Applicants : Province of Sindh & Others,


through Mr. Muhammad Muzaffar
Laghari, Addl. A. G alongwith
Gulsher Ahmed Mangi, Director
Exploration, Ghulam Rasool
Tanviri, Deputy Director and Syed
Sahib Bokhari, Law Officer, Mines
and Minerals, Government of
Sindh.

Respondent No.1 : M/s. Pakrock Corporation (Pvt.)

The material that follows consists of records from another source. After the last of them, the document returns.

-- ==== Sys2Proof/Laws/State.lean ====
section
/-! SUPPORT. What each update of the chip and of the state leaves as it was: one lemma for each field and update. -/
namespace Sys2Proof.Machine

@[simp] theorem State.on_chip (s : State) (f : Chip → Chip) : (s.on f).chip = f s.chip := rfl
@[simp] theorem State.on_mem (s : State) (f : Chip → Chip) : (s.on f).mem = s.mem := rfl
@[simp] theorem State.on_pending (s : State) (f : Chip → Chip) : (s.on f).pending = s.pending := rfl
@[simp] theorem State.withMem_chip (s : State) (m : Memory) : (s.withMem m).chip = s.chip := rfl
@[simp] theorem State.withMem_mem (s : State) (m : Memory) : (s.withMem m).mem = m := rfl
@[simp] theorem State.withMem_pending (s : State) (m : Memory) : (s.withMem m).pending = s.pending := rfl
@[simp] theorem done_eq (s : State) : done s = .next s := rfl

@[simp] theorem Chip.set_blobs (c : Chip) (i k v : Nat) : (c.set i k v).blobs = c.blobs := rfl
@[simp] theorem Chip.set_out (c : Chip) (i k v : Nat) : (c.set i k v).out = c.out := rfl
@[simp] theorem Chip.set_fresh (c : Chip) (i k v : Nat) : (c.set i k v).fresh = c.fresh := rfl
@[simp] theorem Chip.set_extNext (c : Chip) (i k v : Nat) : (c.set i k v).extNext = c.extNext := rfl
@[simp] theorem Chip.set_ridges (c : Chip) (i k v : Nat) : (c.set i k v).ridges = c.ridges := rfl
@[simp] theorem Chip.set_queues (c : Chip) (i k v : Nat) : (c.set i k v).queues = c.queues := rfl
@[simp] theorem Chip.set_spads (c : Chip) (i k v : Nat) : (c.set i k v).spads = c.spads := rfl
@[simp] theorem Chip.set_units (c : Chip) (i k v : Nat) : (c.set i k v).units = c.units := rfl
@[simp] theorem Chip.set_parts (c : Chip) (i k v : Nat) : (c.set i k v).parts = c.parts := rfl
@[simp] theorem Chip.set_pend (c : Chip) (i k v : Nat) : (c.set i k v).pend = c.pend := rfl
@[simp] theorem Chip.set_pendWait (c : Chip) (i k v : Nat) : (c.set i k v).pendWait = c.pendWait := rfl
@[simp] theorem Chip.set_hosts (c : Chip) (i k v : Nat) : (c.set i k v).hosts = c.hosts := rfl
@[simp] theorem Chip.set_streams (c : Chip) (i k v : Nat) : (c.set i k v).streams = c.streams := rfl
@[simp] theorem Chip.set_cairn (c : Chip) (i k v : Nat) : (c.set i k v).cairn = c.cairn := rfl
@[simp] theorem Chip.set_sess (c : Chip) (i k v : Nat) : (c.set i k v).sess = c.sess := rfl
@[simp] theorem Chip.set_resets (c : Chip) (i k v : Nat) : (c.set i k v).resets = c.resets := rfl
@[simp] theorem Chip.set_agents (c : Chip) (i k v : Nat) : (c.set i k v).agents = c.agents := rfl
@[simp] theorem Chip.set_anchorTime (c : Chip) (i k v : Nat) : (c.set i k v).anchorTime = c.anchorTime := rfl
@[simp] theorem Chip.set_anchorRaw (c : Chip) (i k v : Nat) : (c.set i k v).anchorRaw = c.anchorRaw := rfl
@[simp] theorem Chip.set_raw (c : Chip) (i k v : Nat) : (c.set i k v).raw = c.raw := rfl
@[simp] theorem Chip.set_frame (c : Chip) (i k v : Nat) : (c.set i k v).frame = c.frame := rfl
@[simp] theorem Chip.set_tick (c : Chip) (i k v : Nat) : (c.set i k v).tick = c.tick := rfl
@[simp] theorem Chip.set_links (c : Chip) (i k v : Nat) : (c.set i k v).links = c.links := rfl
@[simp] theorem Chip.set_lanes (c : Chip) (i k v : Nat) : (c.set i k v).lanes = c.lanes := rfl
@[simp] theorem Chip.set_linkFull (c : Chip) (i k v : Nat) : (c.set i k v).linkFull = c.linkFull := rfl
@[simp] theorem Chip.set_loops (c : Chip) (i k v : Nat) : (c.set i k v).loops = c.loops := rfl
@[simp] theorem Chip.set_cores (c : Chip) (i k v : Nat) : (c.set i k v).cores = c.cores := rfl
@[simp] theorem Chip.set_resMap (c : Chip) (i k v : Nat) : (c.set i k v).resMap = c.resMap := rfl
@[simp] theorem Chip.set_travSaved (c : Chip) (i k v : Nat) : (c.set i k v).travSaved = c.travSaved := rfl
@[simp] theorem Chip.set_calRuns (c : Chip) (i k v : Nat) : (c.set i k v).calRuns = c.calRuns := rfl
@[simp] theorem Chip.set_calTemps (c : Chip) (i k v : Nat) : (c.set i k v).calTemps = c.calTemps := rfl
@[simp] theorem Chip.set_calVals (c : Chip) (i k v : Nat) : (c.set i k v).calVals = c.calVals := rfl
@[simp] theorem Chip.set_engines (c : Chip) (i k v : Nat) : (c.set i k v).engines = c.engines := rfl
@[simp] theorem Chip.set_swaps (c : Chip) (i k v : Nat) : (c.set i k v).swaps = c.swaps := rfl
@[simp] theorem Chip.set_notice (c : Chip) (i k v : Nat) : (c.set i k v).notice = c.notice := rfl
@[simp] theorem Chip.set_darkFibres (c : Chip) (i k v : Nat) : (c.set i k v).darkFibres = c.darkFibres := rfl
@[simp] theorem Chip.set_laserFlags (c : Chip) (i k v : Nat) : (c.set i k v).laserFlags = c.laserFlags := rfl
@[simp] theorem Chip.set_colTarget (c : Chip) (i k v : Nat) : (c.set i k v).colTarget = c.colTarget := rfl
@[simp] theorem Chip.set_time (c : Chip) (i k v : Nat) : (c.set i k v).time = c.time := rfl
@[simp] theorem Chip.set_side (c : Chip) (i k v : Nat) : (c.set i k v).side = c.side := rfl
@[simp] theorem Chip.set_flash (c : Chip) (i k v : Nat) : (c.set i k v).flash = c.flash := rfl
@[simp] theorem Chip.set_resetCounts (c : Chip) (i k v : Nat) : (c.set i k v).resetCounts = c.resetCounts := rfl
@[simp] theorem Chip.set_sagSaid (c : Chip) (i k v : Nat) : (c.set i k v).sagSaid = c.sagSaid := rfl
@[simp] theorem Chip.set_means (c : Chip) (i k v : Nat) : (c.set i k v).means = c.means := rfl
@[simp] theorem Chip.set_limDue (c : Chip) (i k v : Nat) : (c.set i k v).limDue = c.limDue := rfl
@[simp] theorem Chip.set_limFrame (c : Chip) (i k v : Nat) : (c.set i k v).limFrame = c.limFrame := rfl
@[simp] theorem Chip.set_limAt (c : Chip) (i k v : Nat) : (c.set i k v).limAt = c.limAt := rfl
@[simp] theorem Chip.set_qps (c : Chip) (i k v : Nat) : (c.set i k v).qps = c.qps := rfl
@[simp] theorem Chip.set_ethFails (c : Chip) (i k v : Nat) : (c.set i k v).ethFails = c.ethFails := rfl
@[simp] theorem Chip.set_opens (c : Chip) (i k v : Nat) : (c.set i k v).opens = c.opens := rfl
@[simp] theorem Chip.set_nextSess (c : Chip) (i k v : Nat) : (c.set i k v).nextSess = c.nextSess := rfl
@[simp] theorem Chip.set_refusedAt (c : Chip) (i k v : Nat) : (c.set i k v).refusedAt = c.refusedAt := rfl
@[simp] theorem Chip.set_snap (c : Chip) (i k v : Nat) : (c.set i k v).snap = c.snap := rfl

Ltd, through Mr. Ch. Atif Rafique,
Advocate

Date of hearing : 11.04.2019

JUDGMENT

YOUSUF ALI SAYEED, J:- This Application under Section


12 (2) CPC has been filed on 13.09.2017 by the Province of
Sindh, through the Directorate of Minerals Department,
assailing the compromise decree dated 07.03.2011 in Suit
Number 903 of 2000 (the “Underlying Suit”) on the ground
that neither the Application that had been presented under
Order 23, Rule 3 nor the Settlement Agreement on which the
compromise was predicated had been signed by the Director
General, Mines and Minerals Department, Province of Sindh,
and that the terms thereof contravened the “Sindh Mining
Concession (Granite) Order, 2007 (the “2007 Order”)
promulgated vide Notification No.SO(ADMN)/M&MD/1-
44/2003 dated 20.09.2007, whereby a restriction was said to
have been imposed on the grant of exploration licenses or
mining leases in Karoonjhar Range Mountains of Nagarparkar.
2. Addressing the preliminary objections raised on behalf of
the Respondent No.1 that recourse to Section 12(2) CPC
did not lie as against a decree made by consent and that
the Application was even otherwise barred by limitation,
it was merely submitted by the learned Additional
Advocate General that the Application was maintainable
and no period of limitation would apply as the impugned
Decree was a „void order‟. Reliance was placed in this
regard on a judgment of the Honourable Supreme Court
in the case reported as Land Acquisition Collector
Nowshera vs. Sarfaraz Khan PLD 2001 SC 514 and on a
judgment of a learned Division Bench of this Court in the
case reported as National Bank of Pakistan vs. Khairpur
Textile Mills Limited 2001 CLC 1187.

3. It was contended that the impugned decree was „void‟ as


the concurrence of the Director General, Mines and
Minerals Department, Province of Sindh was absent.
Furthermore, it was submitted that the 2007 Order had
not been brought to the attention of the Court at the time
that the compromise had been sanctioned. Reliance was
placed in this regard on a judgment of the Honourable
Supreme Court in the case reported as Government of
Sindh vs. Khalil Ahmed 1994 SCMR 782 and Directorate-
General Civil Defence, Government of Pakistan, Interior
Division, Islamabad v. Mian Abdul Salam 2007 SCMR
1779.

4. It was averred that the absence of proper authorization


on the part of the Province and suppression of the 2007
Order was demonstrative of the fact that the impugned
decree had been obtained through fraud and
misrepresentation, hence was liable to be set aside.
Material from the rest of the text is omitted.